# chlorine remover



## tom g (Jul 8, 2009)

what is the preffered brand to use , adn why , i have heard several good things about prime , but what is the diff , do they not do the same job 
and where is the best place to get some 
can anyone help with a explanation 
thanks 
tom


----------



## ksimdjembe (Nov 11, 2006)

For your money and the effectiveness of the product, Prime is likely the best choice. Many people swear by it. 
I have not read up on the compounds it contains, so I cannot comment here.
It is available at many places, Big Al's being one of them, though sometimes it is shelved in the saltwater section.


----------



## AquariAM (Jan 28, 2010)

All water conditioners are SODIUM THIOSULFATE. They vary by concentration. Bang for buck wise, you can't beat seachem's prime IMO.


----------



## bae (May 11, 2007)

AquariAM said:


> All water conditioners are SODIUM THIOSULFATE. They vary by concentration. Bang for buck wise, you can't beat seachem's prime IMO.


Most of them aren't, these days. Sodium thiosulfate will neutralize chlorine but not ammonia, so one of several other compounds that do both are used. Some also have ingredients that will chelate heavy metals.

If you go to the web page of the manufacturer, you can usually find out the composition of the product. All my tanks have plants, and Toronto water isn't chloraminated very heavily compared to many US cities, so I'm still using plain sodium thiosulfate, but I'll probably buy a lifetime supply of chlor-am-x ($10/lb IIRC) when I run out.


----------



## Darkblade48 (Jan 28, 2008)

I also use Prime, mainly because it was the cheapest option during Boxing Day, and was the most economical choice, dollar per mL.


----------



## Violie (Feb 27, 2010)

I use Tetra AquaSafe. So far so good.


----------



## qwerty (Dec 15, 2009)

I use Prime and think it's the obvious choice (personally).

It's somewhere around 5 times more concentrated than Tetra Aquasafe, meaning it's probably the most economical brand on the market. Not only that but it neutralizes ammonia and takes care of heavy metals. Not all brands can make that claim.


----------



## shrtmann (Feb 15, 2009)

I use tetra AquaSafe too...been using it for 7 yrs,,only thing i ever see in my LFS in a big bottle....but ya been working great since day 1


----------



## AquariAM (Jan 28, 2010)

I used aquasafe for five years. It works great. 
Either that or prime or chlor am x. they're all good.


----------



## shrtmann (Feb 15, 2009)

Seen this a while back....pretty good information...

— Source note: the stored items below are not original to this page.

/-- Tokens whose tag does not name the consumer's context are discarded, counted and reported (02 R25). -/
def State.foreignTokens (s : State) (x : Arc) (n : Nat) : State :=
  match x.consumer with
  | some c =>
    let t := s.tile (tileOf c.1)
    (s.setTile (tileOf c.1) { t with protEvents := t.protEvents + n }).report "protection event" x.tag n
  | none => s

/-- Tokens published on an arc (02 R30 step 2, R40, R41): discarded, parked, kept for a merge, or written into the window.
The consumer sees them when the new wp arrives (06 R106). -/
def State.publish (s : State) (n : Nat) (toks : List (List Byte)) (taint : Bool) : State :=
  match s.arc n with
  | none => s
  | some x0 =>
    if toks.isEmpty then s
    else if x0.closed then s.setArc n { x0 with discards := x0.discards + toks.length }
    else if x0.leaves then
      (s.setArc n { x0 with wp := cnt (x0.wp + toks.length) }).toPeer (x0.cross.getD 0) (.peerTokens (x0.cross.getD 0) n toks taint)
    else if x0.consumer.any fun c => (s.slot c.1).any fun sl => sl.pl.ctx != x0.tag then s.foreignTokens x0 toks.length
    else
      let x := x0.record toks taint
      match x.consumer.bind fun c => (s.placed c.1).map fun _ => c.1 with
      | none => s.setArc n { x with parked := x.parked ++ toks.map (·, taint) }
      | some k =>
        if !x.parked.isEmpty then s.setArc n { x with parked := x.parked ++ toks.map (·, taint) }
        else if x.merge.isSome then
          (s.setArc n { x with waiting := x.waiting ++ toks.map (·, taint), wp := cnt (x.wp + toks.length) }).later (.wpArrival n)
        else
            let nums := (List.range toks.length).map fun i => cnt (x.wp + i)
            let x1 := { x with wp := cnt (x.wp + toks.length), poisoned := if taint then x.poisoned ++ nums else x.poisoned }
            ((s.writeTokens x k toks).setArc n x1).later (.wpArrival n)

/-- What happened before the tokens and entries that come next on an arc (07 R129, R146). -/
def State.carryOn (s : State) (n : Nat) (set : List Nat) : State :=
  if set.isEmpty then s else s.updArc n fun x => { x with carry := (x.published, set) :: x.carry }

/-- Control entries placed on an arc behind its published tokens (06 R116). An arc to another package keeps them until the copy of
the consumer's rp has passed them; a sink has no consumer slot, and its entries go no further (log 84). -/
def State.publishEntries (s : State) (n : Nat) (es : List Entry) : State :=
  match s.arc n with
  | none => s
  | some x =>
    if es.isEmpty || x.closed then s
    else if x.leaves then
      (s.setArc n { x with entries := x.entries ++ es.map fun e => (x.published, e) }).toPeer (x.cross.getD 0)
        (.peerEntries (x.cross.getD 0) n es)
    else if x.consumer.isNone then s
    else (s.setArc n { x with entries := x.entries ++ es.map fun e => (x.published, e) }).later (.controlEntryDelivery n)
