/-- Bytes moved in pieces of at most 64; the fuel is the number of pieces. -/
def State.moveAll (s : State) (c : Command) (ss a ds b : Nat) : Nat → Nat → Except EngineStop State
  | 0, _ => .ok s
  | fuel + 1, n =>
    if n = 0 then .ok s
    else do
      let m := min 64 n
      let s1 ← s.engineMove c ss a ds b m
      s1.moveAll c ss (addr64 (a + m)) ds (addr64 (b + m)) fuel (n - m)

/-- The next element of a STRM: between the indexed side and the region. -/
def State.streamPiece (s : State) (c : Command) : Except EngineStop State := do
  let i := c.progress
  let esz := field c.block 40 4
  let a ← s.streamAddr c i
  let region := addr64 (field c.block 56 8 + i * esz)
  let space := if field c.block 48 1 = 1 then 1 else 0
  if field c.block 47 1 = 0 then s.moveAll c 0 a space region 1024 esz else s.moveAll c space region 0 a 1024 esz

/-! ### Pieces and ends (07 R145, 08 R176) -/

/-- Bytes that progress `p` of a command has written towards its barrier. -/
def Command.written (c : Command) (p : Nat) : Nat :=
  match c.family with
  | .copy => if c.op = 0xC6 ∨ (c.op = 0xC7 ∧ c.flags ≠ 4) then 0 else p
  | .stream => p * field c.block 40 4
  | .coll => 0

/-- Progress of a command, its bytes taken off its barrier; a piece that has been performed leaves the holding buffer. -/
def State.advanceCommand (s : State) (id p : Nat) : State :=
  match s.command id with
  | none => s
  | some c =>
    let w := min (c.written p) c.total
    let s1 := s.setCommand id { c with progress := p, subtracted := w, held := c.held.filter fun h => decide (p ≤ h.pos) }
    match c.barrier with
    | some n =>
      if c.subtracted < w then
        s1.onBarrier c.ctx n fun b => some { b with count := b.count - BitVec.ofNat 48 (w - c.subtracted), carry := joinEvents b.carry (s.eventsBy c) }
      else s1
    | none => s1

/-- Bytes of a piece that a collective has written leave its barrier (07 R145). -/
def State.subtractPiece (s : State) (id n : Nat) : State :=
  match s.command id with
  | none => s
  | some c =>
    let s1 := s.setCommand id { c with subtracted := c.subtracted + n }
    match c.barrier with
    | some b => s1.onBarrier c.ctx b fun x => some { x with count := x.count - BitVec.ofNat 48 n, carry := joinEvents x.carry (s.eventsBy c) }
    | none => s1

/-- Members of a group in rank order (25 R421). -/
def Group.members (g : Group) : List Nat := (List.range 256).filter fun k => g.mbr.getLsbD k

/-- Every COLL of a group that is queued or running on the package fails with status 7 (25 R422). -/
def State.failColls (s : State) (g : Nat) : State :=
  s.en.commands.foldl (fun s x =>
    if x.2.family = .coll ∧ field x.2.block 24 2 = g ∧ !x.2.ended then s.endCommand x.1 .failed 7 else s) s

/-- Recovery of a group starts here (25 R422): a probe to every member, and step 2 for this package. -/
def State.startRecovery (s : State) (g : Nat) : State :=
  let x := s.group g
  if x.recovery.isSome ∨ !x.en then s
  else
    let s1 := (s.setGroup g { x with recovery := some (x.epoch, true, s.clock + cycles1ms) }).failColls g
    x.members.foldl (fun s p => if p = s.dv.pkg then s else s.emit (.peer p "probe" g x.epoch)) s1

/-- A stop of a command: it fails, or waits for the answer to a page fault (20 R360). A COLL that finds its path down starts the recovery of
its group (25 R422). -/
def State.stopCommand (s : State) (id : Nat) (c : Command) : EngineStop → State
  | .status n =>
    let s1 := s.endCommand id .failed n
    if c.family = .coll ∧ n = 8 then s1.startRecovery (field c.block 24 2) else s1
  | .page va reason write => (s.setCommand id { c with faultWait := some s.nextId }).newFault va reason (.command id) c.ctx write

/-- May a command go on: running, its slot on its tile, its context not halted (21 R384), no fault open? -/
def State.commandLive (s : State) (c : Command) : Bool :=
  decide (c.state = .running) && c.faultWait.isNone && !(s.ctx c.ctx).halted && (s.slot c.slot).isSome

/-- One piece of a command. -/
def State.commandPiece (s : State) (id : Nat) (c : Command) : Option State :=
  match c.family with
  | .copy =>
    if c.progress < c.work then
      some (match s.copyPiece id c with
        | .ok (n, s1) => s1.advanceCommand id (c.progress + n)
        | .error e => s.stopCommand id c e)
    else none
  | .stream =>
    if c.progress < field c.block 24 8 then
      some (match s.streamPiece c with
        | .ok s1 => s1.advanceCommand id (c.progress + 1)
        | .error e => s.stopCommand id c e)
    else none
  | .coll => none

/-- Pieces until `n` units of progress are made; the fuel bounds their number. -/
def State.commandPieces (s : State) (id goal : Nat) : Nat → State
  | 0 => s
  | fuel + 1 =>
    match s.command id with
    | none => s
    | some c =>
      if s.commandLive c ∧ c.progress < goal then
        match s.commandPiece id c with
        | some s1 => s1.commandPieces id goal fuel
        | none => s
      else s

/-! ### The holding buffer (21 R384) -/

/-- Bytes that the holding buffer of a command's engine holds. -/
def State.heldBytes (s : State) (c : Command) : Nat :=
  s.en.commands.foldl (fun n x =>
    if x.2.unit = c.unit ∧ x.2.family = c.family ∧ !x.2.ended then n + (x.2.held.map fun h => h.bytes.length).foldl (· + ·) 0 else n) 0

/-- The source addresses and sizes of the pieces at a progress of a command: of a copy its next piece, of a stream the pieces of its next
element; none where nothing is read from memory or the next piece stops. -/
def State.pieceSources (s : State) (id : Nat) (c : Command) : List (Nat × Nat × Nat) × Nat :=
  match c.family with
  | .copy =>
    match s.copyPlan id c with
    | .ok (.move ss a _ _ n, _) => if c.progress < c.work then ([(ss, a, n)], n) else ([], 0)
    | _ => ([], 0)
  | .stream =>
    match s.streamAddr c c.progress with
    | .ok a =>
      let esz := field c.block 40 4
      let src := if field c.block 47 1 = 0 then (0, a) else (if field c.block 48 1 = 1 then 1 else 0, addr64 (field c.block 56 8 + c.progress * esz))
      if c.progress < field c.block 24 8 then
        ((List.range ((esz + 63) / 64)).map fun j => (src.1, addr64 (src.2 + 64 * j), min 64 (esz - 64 * j)), 1)
      else ([], 0)
    | .error _ => ([], 0)
  | .coll => ([], 0)

/-- The pieces of the first progress of a command that its holding buffer does not have, looked for from its progress on. -/
def State.nextSources (s : State) (id : Nat) : Nat → Command → Nat × List (Nat × Nat × Nat)
  | 0, c => (c.progress, [])
  | fuel + 1, c =>
    let r := s.pieceSources id c
    if r.2 = 0 ∨ !c.held.any (fun h => h.pos == c.progress) then (c.progress, r.1)
    else s.nextSources id fuel { c with progress := c.progress + r.2 }

/-- An engine reads the next piece of a command into its holding buffer of 16 KiB, where it waits to be performed. -/
def State.readAhead (s : State) (id : Nat) : State :=
  match s.command id with
  | none => s
  | some c =>
    let r := s.nextSources id (c.held.length + 1) c
    let bytes := (r.2.map (·.2.2)).foldl (· + ·) 0
    if !s.commandLive c ∨ c.loader ∨ 16384 < s.heldBytes c + bytes then s
    else
      match r.2.mapM fun x => (s.engineRead c x.1 x.2.1 x.2.2).map fun b => (x.2.1, b) with
      | .ok ps =>
        let s1 : State := { s with nextId := s.nextId + 1 }
        s1.setCommand id
          { c with held := c.held ++ ps.map fun p => { seq := s.nextId, pos := r.1, src := p.1, bytes := p.2.1, psn := p.2.2 } }
      | .error _ => s

/-! ### Collectives (R181, 25 R420, R421) -/

/-- The group that a COLL names. -/
def State.collGroup (s : State) (c : Command) : Group := s.group (field c.block 24 2)

/-- May a COLL run on its group (25 R420, R422)? -/
def State.collAllowed (s : State) (c : Command) : Bool :=
  let g := s.collGroup c
  g.en && g.ctx == c.ctx && g.mbr.getLsbD s.dv.pkg && g.epoch == field c.block 28 4 && g.recovery.isNone

/-- N, the rank of this package, the count and the chunk size. -/
structure Ring where
  n : Nat
  rank : Nat
  count : Nat
  q : Nat
  ty : Ty
  op : Nat
deriving DecidableEq, Repr

def State.ring (s : State) (c : Command) : Ring :=
  let ms := (s.collGroup c).members
  let n := max 1 ms.length
  let count := field c.block 16 8
  { n := n, rank := (findIdx ms (· == s.dv.pkg)).getD 0, count := count, q := (count + n - 1) / n,
    ty := (Ty.ofCode (field c.block 27 1)).getD .n64, op := field c.block 26 1 }

/-- First element and length of a chunk (R181). -/
def Ring.chunk (r : Ring) (k : Nat) : Nat × Nat := (k * r.q, min ((k + 1) * r.q) r.count - k * r.q)

/-- Op(p, x) of a collective: pattern and flags. -/
def Ring.combine (r : Ring) (p x : Nat) : Nat × Nat :=
  if r.ty.isInt then
    let a := intVal r.ty p
    let b := intVal r.ty x
    match r.op with
    | 0 => (intPat r.ty (a + b), 0)
    | 1 => (if b < a then x else p, 0)
    | _ => (if a < b then x else p, 0)
  else
    let F := tyFmt r.ty
    match r.op with
    | 0 => F.result (exactAdd (F.value p) (F.value x) .rne) .rne false 0
    | 1 => F.minMax false p x
    | _ => F.minMax true p x

/-- The chunk that the input of a round concerns: reduce rounds 1 to N - 1, then distribute rounds (25 R421). -/
def Ring.inputChunk (r : Ring) (round : Nat) : Nat :=
  if round < r.n then (r.rank + 2 * r.n - 1 - round) % r.n else (r.rank + 2 * r.n - (round - (r.n - 1))) % r.n

/-- Elements of an array in global memory, and whether one of them is poisoned. -/
def State.collRead (s : State) (c : Command) (base first n w : Nat) : Except EngineStop (List Nat × Bool) :=
  ((List.range n).mapM fun i => s.engineRead c 0 (addr64 (base + (first + i) * w)) w).map fun l => (l.map fun r => ofBytes r.1, l.any (·.2))

/-- Elements written to DST one after another; a command that has met poison writes poison (23 R398). -/
def State.collWrite (s : State) (c : Command) (first w : Nat) : List Nat → Except EngineStop State
  | [] => .ok s
  | v :: t => do
    let s1 ← s.engineStore c 0 (addr64 (field c.block 8 8 + first * w)) (toBytes w v, c.psn)
    s1.collWrite c (first + 1) w t

/-- Partial results kept for the next send. -/
def keepPartials (p : Tab Dword) (first : Nat) : List Nat → Tab Dword
  | [] => p
  | v :: t => keepPartials (p.put first (BitVec.ofNat 64 v)) (first + 1) t

/-- The input of a round is combined, or written when it is finished: the state and the command after it. One more dword than the round has
elements, not zero, says that the input is poisoned (23 R398). -/
def State.collInput (s : State) (c0 : Command) (data : List Dword) : Except EngineStop (State × Command) := do
  let r := s.ring c0
  let w := r.ty.bytes
  let round := c0.progress + 1
  let ch := r.chunk (r.inputChunk round)
  let inp := (data.take ch.2).map fun d => d.toNat % 2 ^ r.ty.bits
  let c := { c0 with psn := c0.psn || (data.drop ch.2).any (· != 0) }
  if round < r.n then
    let own ← s.collRead c (field c.block 0 8) ch.1 ch.2 w
    let z := (inp.zip own.1).map fun px => r.combine px.1 px.2
    let vals := z.map (·.1)
    let fl := z.foldl (fun a x => a ||| x.2) 0
    let c := { c with psn := c.psn || own.2 }
    let c1 := { c with partials := keepPartials c.partials ch.1 vals, flags5 := c.flags5 ||| BitVec.ofNat 5 (fl % 32), progress := round }
    if round + 1 = r.n then return (← s.collWrite c ch.1 w vals, c1) else return (s, c1)
  else return (← s.collWrite c ch.1 w inp, { c with progress := round, partials := keepPartials c.partials ch.1 inp })

/-- The key under which a COLL notes that it has sent its first partial result. -/
def collBegun : Nat := 2 ^ 62

/-- The data of a round goes to the next rank: the own elements in the first round, then what the round before gave. -/
def State.collSend (s : State) (id : Nat) (c : Command) (round : Nat) (own : List Nat) : State :=
  let r := s.ring c
  let ch := r.chunk (r.inputChunk (round - 1))
  let data := if round = 1 then own.map (BitVec.ofNat 64)
    else (List.range ch.2).map fun i => (c.partials.find (ch.1 + i)).getD 0
  let peer := ((s.collGroup c).members[(r.rank + 1) % r.n]?).getD 0
  s.toPeer peer (.peerRound peer id round data c.psn)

hxxp://www.thetropicaltank.co.uk/rev-cond.htm

(dont know if live links are ok or not so just replace xx's)


----------



## tom g (Jul 8, 2009)

*prime*

thanks gang good info , i was reading the portions on the prime but i am a little confused by the dosing , had a rough day at work so i am having a brain fart here ,it says 5mls for 50 gals i do 30% water change how much should i put in the cap i know the bottle is heavily concentrated i am assuming 1/3 of the cap would be ok is that a good amount or should i do a little more 
thanks guys 
tom


----------



## Hitch (Apr 26, 2009)

it would depend on the amount of water replaced....

so lets say you have a 30 gal, and you do a 30% water change...you are essentially changing 10gals of water.....meaning you would need enough prime for 10 gals of water. Since the bottle says 5 ml (cap full) for 50 gal...you would need 1ml to treat 10 gals. Which in this case is up to the first ridge (also stated on the instructions section).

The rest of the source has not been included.